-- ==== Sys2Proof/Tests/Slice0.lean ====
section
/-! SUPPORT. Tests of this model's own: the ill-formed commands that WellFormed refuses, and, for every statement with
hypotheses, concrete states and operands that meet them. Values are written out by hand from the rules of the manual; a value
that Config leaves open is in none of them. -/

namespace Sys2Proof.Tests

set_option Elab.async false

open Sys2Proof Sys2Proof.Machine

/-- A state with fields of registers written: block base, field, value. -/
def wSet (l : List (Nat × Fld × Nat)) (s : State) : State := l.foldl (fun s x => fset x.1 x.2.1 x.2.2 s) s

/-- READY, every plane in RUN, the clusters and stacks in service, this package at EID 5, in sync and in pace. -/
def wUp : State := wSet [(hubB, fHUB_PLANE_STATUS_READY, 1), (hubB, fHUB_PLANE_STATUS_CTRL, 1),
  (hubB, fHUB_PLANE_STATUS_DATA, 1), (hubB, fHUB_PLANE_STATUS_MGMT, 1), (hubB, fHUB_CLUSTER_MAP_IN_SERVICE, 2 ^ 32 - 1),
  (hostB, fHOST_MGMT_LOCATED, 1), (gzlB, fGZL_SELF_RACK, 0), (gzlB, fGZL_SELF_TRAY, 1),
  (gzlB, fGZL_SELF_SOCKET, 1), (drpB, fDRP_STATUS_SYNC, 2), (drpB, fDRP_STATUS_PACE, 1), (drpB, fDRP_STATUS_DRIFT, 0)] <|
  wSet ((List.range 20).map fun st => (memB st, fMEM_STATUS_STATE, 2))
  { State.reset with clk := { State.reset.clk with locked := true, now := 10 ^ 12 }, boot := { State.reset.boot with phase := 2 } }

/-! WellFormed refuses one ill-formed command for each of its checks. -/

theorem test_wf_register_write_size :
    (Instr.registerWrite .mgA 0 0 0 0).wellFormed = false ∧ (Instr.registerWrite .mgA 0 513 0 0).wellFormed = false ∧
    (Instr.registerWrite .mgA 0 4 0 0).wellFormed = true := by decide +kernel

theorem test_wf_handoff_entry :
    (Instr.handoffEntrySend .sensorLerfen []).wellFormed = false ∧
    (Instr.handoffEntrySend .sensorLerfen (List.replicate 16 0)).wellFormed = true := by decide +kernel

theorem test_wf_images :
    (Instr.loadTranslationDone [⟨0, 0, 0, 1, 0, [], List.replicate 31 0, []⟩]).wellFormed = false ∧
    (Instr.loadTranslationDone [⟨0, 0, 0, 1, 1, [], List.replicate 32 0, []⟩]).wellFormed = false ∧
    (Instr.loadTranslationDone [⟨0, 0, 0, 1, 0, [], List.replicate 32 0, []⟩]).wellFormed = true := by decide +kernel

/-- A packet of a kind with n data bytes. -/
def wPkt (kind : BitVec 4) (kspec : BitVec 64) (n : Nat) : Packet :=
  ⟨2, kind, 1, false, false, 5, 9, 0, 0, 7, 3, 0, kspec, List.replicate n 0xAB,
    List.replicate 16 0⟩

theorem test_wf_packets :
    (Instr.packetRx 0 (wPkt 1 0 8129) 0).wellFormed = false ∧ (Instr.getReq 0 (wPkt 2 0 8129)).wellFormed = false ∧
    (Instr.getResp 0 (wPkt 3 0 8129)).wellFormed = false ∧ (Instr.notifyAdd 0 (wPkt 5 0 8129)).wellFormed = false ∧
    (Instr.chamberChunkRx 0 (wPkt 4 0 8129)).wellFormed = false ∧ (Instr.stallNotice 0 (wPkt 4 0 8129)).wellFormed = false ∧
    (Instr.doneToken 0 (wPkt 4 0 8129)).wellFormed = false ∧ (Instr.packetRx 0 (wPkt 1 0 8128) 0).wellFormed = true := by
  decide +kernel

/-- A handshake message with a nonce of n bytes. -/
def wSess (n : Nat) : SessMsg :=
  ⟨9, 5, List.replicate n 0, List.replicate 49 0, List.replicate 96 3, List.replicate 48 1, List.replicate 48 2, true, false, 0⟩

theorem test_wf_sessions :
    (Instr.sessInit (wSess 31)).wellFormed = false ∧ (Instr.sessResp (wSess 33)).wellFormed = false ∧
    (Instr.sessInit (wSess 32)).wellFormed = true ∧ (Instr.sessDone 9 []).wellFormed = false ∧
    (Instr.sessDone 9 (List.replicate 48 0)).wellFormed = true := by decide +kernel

....

Across the records above, tally the lines that contain "kind" and give the result as a number alone.

3